▸ REQUIREMENT
In the listing below, count the lines with "respReady" and report only the figure.
☆ ☆ ☆
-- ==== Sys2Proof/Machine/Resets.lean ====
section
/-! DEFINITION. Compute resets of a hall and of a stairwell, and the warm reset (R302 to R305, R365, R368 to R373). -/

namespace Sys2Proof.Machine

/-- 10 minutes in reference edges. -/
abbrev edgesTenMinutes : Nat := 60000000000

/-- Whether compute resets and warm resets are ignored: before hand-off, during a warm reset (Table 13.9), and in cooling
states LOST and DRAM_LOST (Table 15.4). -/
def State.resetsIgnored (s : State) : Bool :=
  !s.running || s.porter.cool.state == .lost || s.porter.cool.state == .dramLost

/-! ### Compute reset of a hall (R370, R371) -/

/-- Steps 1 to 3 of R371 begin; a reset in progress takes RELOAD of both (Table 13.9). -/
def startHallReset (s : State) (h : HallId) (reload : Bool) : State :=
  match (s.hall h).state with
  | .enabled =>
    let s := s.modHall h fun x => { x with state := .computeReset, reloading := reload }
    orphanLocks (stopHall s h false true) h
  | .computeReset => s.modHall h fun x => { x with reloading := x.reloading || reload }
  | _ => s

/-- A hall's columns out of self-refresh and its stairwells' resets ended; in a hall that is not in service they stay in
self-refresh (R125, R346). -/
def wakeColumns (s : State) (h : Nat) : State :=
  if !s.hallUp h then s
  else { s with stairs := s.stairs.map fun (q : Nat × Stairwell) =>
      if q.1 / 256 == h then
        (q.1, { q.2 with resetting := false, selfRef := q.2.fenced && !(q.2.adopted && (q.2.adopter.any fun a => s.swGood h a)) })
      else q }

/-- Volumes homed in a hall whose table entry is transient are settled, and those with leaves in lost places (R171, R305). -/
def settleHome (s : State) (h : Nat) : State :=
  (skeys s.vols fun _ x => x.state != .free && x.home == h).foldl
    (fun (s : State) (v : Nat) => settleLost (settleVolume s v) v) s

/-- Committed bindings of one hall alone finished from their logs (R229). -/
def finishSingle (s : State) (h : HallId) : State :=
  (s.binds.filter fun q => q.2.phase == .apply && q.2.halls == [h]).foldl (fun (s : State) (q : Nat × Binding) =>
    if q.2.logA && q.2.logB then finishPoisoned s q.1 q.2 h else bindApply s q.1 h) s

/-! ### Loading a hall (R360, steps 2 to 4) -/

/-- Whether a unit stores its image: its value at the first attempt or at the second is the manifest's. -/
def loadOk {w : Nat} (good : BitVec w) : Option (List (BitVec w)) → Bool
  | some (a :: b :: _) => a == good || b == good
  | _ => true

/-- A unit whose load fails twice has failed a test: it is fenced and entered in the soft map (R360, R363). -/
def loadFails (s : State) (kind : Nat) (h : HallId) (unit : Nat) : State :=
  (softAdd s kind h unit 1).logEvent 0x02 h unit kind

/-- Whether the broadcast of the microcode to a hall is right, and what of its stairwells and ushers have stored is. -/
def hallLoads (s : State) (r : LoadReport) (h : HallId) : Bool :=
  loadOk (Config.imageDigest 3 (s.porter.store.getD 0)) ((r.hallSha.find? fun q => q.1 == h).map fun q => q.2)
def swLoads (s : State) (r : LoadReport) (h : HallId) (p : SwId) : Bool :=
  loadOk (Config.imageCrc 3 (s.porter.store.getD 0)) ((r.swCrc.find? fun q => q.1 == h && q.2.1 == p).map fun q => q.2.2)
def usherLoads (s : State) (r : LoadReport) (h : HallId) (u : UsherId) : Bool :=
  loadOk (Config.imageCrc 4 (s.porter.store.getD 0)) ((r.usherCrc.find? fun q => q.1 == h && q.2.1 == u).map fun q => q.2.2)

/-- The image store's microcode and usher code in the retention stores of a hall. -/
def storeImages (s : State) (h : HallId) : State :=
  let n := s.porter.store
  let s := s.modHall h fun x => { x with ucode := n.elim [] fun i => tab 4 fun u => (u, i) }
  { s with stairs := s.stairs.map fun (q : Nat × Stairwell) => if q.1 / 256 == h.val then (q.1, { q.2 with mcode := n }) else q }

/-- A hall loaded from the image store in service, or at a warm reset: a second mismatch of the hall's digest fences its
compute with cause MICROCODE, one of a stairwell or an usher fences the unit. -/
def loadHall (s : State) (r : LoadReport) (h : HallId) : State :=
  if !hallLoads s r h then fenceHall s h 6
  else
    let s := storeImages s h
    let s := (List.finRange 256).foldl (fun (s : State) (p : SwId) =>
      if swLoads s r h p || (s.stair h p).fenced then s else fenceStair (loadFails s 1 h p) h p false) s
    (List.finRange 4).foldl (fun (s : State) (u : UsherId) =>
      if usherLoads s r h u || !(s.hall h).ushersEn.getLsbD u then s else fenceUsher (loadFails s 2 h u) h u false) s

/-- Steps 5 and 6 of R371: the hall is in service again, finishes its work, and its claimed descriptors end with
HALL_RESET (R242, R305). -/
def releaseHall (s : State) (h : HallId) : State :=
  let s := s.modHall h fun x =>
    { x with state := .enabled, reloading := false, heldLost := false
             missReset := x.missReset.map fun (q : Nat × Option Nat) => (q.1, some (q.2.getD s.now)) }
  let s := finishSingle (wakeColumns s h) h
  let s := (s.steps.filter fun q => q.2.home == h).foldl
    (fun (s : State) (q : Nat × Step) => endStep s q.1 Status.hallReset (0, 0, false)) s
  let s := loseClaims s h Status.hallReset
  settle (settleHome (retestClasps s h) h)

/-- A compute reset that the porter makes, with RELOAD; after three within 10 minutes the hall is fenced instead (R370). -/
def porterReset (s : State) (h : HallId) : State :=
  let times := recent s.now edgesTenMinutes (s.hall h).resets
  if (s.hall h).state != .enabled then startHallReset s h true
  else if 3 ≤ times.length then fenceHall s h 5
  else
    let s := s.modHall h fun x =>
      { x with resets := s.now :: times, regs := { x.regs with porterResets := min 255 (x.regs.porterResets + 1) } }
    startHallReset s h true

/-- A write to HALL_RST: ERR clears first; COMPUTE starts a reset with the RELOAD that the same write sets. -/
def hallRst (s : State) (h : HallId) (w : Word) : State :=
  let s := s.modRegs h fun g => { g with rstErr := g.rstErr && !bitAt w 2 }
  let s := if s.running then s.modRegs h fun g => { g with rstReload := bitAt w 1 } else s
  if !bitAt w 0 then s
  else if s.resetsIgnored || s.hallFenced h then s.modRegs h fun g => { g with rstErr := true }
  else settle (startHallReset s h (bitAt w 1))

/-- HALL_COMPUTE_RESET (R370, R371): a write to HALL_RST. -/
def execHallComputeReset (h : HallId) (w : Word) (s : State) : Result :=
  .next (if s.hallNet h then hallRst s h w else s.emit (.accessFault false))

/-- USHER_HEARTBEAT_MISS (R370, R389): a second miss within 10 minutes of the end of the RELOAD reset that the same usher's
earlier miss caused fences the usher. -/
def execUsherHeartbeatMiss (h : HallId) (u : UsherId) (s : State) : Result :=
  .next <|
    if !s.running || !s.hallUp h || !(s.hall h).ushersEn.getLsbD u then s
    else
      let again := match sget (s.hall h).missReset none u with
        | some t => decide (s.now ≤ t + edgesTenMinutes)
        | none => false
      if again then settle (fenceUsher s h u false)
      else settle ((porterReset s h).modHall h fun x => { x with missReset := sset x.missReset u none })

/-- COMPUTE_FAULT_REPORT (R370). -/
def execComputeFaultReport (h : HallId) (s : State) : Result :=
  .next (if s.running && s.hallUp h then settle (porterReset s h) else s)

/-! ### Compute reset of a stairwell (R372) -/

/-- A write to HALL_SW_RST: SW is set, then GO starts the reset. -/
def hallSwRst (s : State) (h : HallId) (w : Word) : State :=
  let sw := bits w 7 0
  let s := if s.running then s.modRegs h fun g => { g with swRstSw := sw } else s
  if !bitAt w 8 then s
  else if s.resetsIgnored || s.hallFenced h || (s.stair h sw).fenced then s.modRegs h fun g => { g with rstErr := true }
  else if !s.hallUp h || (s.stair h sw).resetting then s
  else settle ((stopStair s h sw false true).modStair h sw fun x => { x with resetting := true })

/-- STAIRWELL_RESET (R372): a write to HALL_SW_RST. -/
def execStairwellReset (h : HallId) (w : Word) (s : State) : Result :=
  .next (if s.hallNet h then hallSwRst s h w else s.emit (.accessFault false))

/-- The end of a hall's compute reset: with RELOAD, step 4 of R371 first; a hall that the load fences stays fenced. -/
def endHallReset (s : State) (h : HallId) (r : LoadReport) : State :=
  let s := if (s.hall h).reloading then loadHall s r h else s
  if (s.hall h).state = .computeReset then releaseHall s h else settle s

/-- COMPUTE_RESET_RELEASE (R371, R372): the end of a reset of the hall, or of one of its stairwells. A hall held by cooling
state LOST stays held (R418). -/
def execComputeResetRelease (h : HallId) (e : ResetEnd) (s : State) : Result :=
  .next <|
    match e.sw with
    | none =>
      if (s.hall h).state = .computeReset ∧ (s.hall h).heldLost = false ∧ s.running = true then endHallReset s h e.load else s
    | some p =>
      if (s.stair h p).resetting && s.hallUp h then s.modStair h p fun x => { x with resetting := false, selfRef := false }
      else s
☆ ☆ ☆
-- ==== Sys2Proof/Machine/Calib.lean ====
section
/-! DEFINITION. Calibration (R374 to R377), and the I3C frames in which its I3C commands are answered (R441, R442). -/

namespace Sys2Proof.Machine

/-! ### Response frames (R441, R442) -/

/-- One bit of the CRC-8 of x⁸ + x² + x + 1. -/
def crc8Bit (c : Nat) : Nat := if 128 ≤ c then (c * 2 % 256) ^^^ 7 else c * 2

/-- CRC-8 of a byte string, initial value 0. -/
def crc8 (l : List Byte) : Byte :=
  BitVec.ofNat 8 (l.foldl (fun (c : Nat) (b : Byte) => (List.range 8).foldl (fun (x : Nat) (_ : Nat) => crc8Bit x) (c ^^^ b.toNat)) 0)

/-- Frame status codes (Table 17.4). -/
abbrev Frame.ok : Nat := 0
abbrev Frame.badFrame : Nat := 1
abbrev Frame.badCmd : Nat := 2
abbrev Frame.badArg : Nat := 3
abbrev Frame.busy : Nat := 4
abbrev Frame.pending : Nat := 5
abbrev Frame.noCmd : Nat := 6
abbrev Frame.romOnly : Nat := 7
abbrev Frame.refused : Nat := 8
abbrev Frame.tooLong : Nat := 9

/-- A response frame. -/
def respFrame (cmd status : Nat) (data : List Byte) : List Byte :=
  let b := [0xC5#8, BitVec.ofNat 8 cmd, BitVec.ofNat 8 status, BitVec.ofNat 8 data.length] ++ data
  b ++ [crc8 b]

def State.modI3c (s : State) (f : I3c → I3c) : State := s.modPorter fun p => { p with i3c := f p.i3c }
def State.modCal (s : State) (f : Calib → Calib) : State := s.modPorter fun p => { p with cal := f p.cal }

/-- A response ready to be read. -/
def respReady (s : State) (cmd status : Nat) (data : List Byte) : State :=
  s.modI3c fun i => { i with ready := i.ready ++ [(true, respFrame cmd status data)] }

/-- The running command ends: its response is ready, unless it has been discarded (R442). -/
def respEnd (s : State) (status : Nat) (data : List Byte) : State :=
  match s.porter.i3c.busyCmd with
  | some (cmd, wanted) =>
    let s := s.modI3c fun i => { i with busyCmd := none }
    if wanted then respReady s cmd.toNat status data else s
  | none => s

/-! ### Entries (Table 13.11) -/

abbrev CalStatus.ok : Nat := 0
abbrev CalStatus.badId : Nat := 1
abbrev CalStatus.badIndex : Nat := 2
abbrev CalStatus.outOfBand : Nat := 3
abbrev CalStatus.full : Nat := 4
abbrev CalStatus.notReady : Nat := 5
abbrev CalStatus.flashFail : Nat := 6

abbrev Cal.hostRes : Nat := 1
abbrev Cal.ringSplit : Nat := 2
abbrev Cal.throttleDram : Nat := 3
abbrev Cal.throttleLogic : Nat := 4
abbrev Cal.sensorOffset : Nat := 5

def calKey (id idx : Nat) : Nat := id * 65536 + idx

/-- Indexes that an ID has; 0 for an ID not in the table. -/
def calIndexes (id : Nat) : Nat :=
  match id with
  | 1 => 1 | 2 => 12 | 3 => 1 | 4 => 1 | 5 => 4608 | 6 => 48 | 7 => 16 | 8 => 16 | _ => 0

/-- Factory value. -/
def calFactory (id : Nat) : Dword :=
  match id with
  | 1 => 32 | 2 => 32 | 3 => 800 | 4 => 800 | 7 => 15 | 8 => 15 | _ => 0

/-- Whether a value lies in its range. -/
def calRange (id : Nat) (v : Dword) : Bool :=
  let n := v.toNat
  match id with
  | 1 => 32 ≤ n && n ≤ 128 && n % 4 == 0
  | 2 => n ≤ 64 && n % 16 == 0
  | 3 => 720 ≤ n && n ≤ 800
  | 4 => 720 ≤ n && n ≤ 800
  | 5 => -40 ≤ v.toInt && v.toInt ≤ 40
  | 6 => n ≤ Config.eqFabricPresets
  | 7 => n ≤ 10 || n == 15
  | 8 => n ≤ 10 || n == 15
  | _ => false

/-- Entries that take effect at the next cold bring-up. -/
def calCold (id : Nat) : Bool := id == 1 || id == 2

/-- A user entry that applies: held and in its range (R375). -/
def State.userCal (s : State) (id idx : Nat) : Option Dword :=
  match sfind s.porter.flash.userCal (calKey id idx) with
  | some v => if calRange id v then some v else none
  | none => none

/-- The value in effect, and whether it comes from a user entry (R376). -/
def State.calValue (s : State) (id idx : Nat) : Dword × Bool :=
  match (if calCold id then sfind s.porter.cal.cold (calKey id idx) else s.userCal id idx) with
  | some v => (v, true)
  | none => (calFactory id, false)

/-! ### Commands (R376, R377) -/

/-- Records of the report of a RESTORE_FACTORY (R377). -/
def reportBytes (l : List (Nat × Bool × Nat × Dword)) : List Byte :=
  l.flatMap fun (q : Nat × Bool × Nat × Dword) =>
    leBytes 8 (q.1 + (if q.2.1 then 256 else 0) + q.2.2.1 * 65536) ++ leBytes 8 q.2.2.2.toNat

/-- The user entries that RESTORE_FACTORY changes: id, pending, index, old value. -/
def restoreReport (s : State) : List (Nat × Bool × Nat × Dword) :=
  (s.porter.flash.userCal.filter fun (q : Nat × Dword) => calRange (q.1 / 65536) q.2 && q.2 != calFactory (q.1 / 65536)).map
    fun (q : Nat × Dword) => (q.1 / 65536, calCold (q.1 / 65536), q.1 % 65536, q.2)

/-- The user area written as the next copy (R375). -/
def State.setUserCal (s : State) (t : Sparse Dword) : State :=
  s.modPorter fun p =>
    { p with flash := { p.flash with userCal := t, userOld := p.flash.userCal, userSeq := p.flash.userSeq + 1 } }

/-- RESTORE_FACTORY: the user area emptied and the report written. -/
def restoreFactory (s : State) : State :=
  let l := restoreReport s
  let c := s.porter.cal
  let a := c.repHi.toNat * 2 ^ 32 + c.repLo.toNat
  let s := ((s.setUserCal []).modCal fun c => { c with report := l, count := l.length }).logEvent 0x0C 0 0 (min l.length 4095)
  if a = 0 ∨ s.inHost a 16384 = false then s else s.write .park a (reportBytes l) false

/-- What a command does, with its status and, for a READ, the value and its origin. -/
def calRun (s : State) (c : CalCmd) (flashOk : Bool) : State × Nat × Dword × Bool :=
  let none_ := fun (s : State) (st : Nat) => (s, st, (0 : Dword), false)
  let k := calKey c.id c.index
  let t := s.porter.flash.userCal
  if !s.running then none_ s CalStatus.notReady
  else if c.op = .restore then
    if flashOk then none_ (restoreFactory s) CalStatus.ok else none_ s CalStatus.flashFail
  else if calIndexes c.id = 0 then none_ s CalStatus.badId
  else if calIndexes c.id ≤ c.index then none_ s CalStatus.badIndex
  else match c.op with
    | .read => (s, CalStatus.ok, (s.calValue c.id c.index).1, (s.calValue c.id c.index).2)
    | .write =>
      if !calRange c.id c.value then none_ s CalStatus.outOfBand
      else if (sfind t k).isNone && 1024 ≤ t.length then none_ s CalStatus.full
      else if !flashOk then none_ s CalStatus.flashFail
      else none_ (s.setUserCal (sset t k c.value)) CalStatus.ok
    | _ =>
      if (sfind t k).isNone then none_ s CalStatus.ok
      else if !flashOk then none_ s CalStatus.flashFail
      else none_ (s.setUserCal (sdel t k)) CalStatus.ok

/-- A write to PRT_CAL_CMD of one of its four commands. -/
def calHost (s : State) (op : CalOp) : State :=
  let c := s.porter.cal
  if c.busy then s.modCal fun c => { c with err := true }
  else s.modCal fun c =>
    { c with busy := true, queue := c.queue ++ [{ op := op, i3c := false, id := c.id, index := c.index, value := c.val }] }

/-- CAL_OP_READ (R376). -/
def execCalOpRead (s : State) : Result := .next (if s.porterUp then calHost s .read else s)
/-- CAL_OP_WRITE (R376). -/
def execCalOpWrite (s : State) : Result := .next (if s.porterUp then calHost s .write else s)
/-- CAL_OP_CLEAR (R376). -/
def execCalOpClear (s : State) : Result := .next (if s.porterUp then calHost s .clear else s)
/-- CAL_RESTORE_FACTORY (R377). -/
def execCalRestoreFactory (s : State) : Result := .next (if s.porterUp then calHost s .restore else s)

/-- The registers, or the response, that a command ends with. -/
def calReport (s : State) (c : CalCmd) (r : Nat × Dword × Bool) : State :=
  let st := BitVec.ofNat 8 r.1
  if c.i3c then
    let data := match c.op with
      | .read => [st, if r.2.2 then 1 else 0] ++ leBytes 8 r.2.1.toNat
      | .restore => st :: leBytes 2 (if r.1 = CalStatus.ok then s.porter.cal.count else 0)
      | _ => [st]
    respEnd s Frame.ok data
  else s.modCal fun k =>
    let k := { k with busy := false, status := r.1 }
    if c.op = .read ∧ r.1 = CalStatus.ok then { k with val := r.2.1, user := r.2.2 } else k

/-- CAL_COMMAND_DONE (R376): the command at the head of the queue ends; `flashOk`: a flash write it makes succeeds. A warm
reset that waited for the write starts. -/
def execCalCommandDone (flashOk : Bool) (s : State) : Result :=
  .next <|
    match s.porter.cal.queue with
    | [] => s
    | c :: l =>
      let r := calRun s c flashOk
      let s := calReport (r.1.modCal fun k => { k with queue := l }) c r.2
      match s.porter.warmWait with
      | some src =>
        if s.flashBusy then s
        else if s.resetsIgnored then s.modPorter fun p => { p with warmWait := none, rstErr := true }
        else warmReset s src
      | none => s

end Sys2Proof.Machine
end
☆ ☆ ☆
▸ ANSWER TO THE EXERCISE
2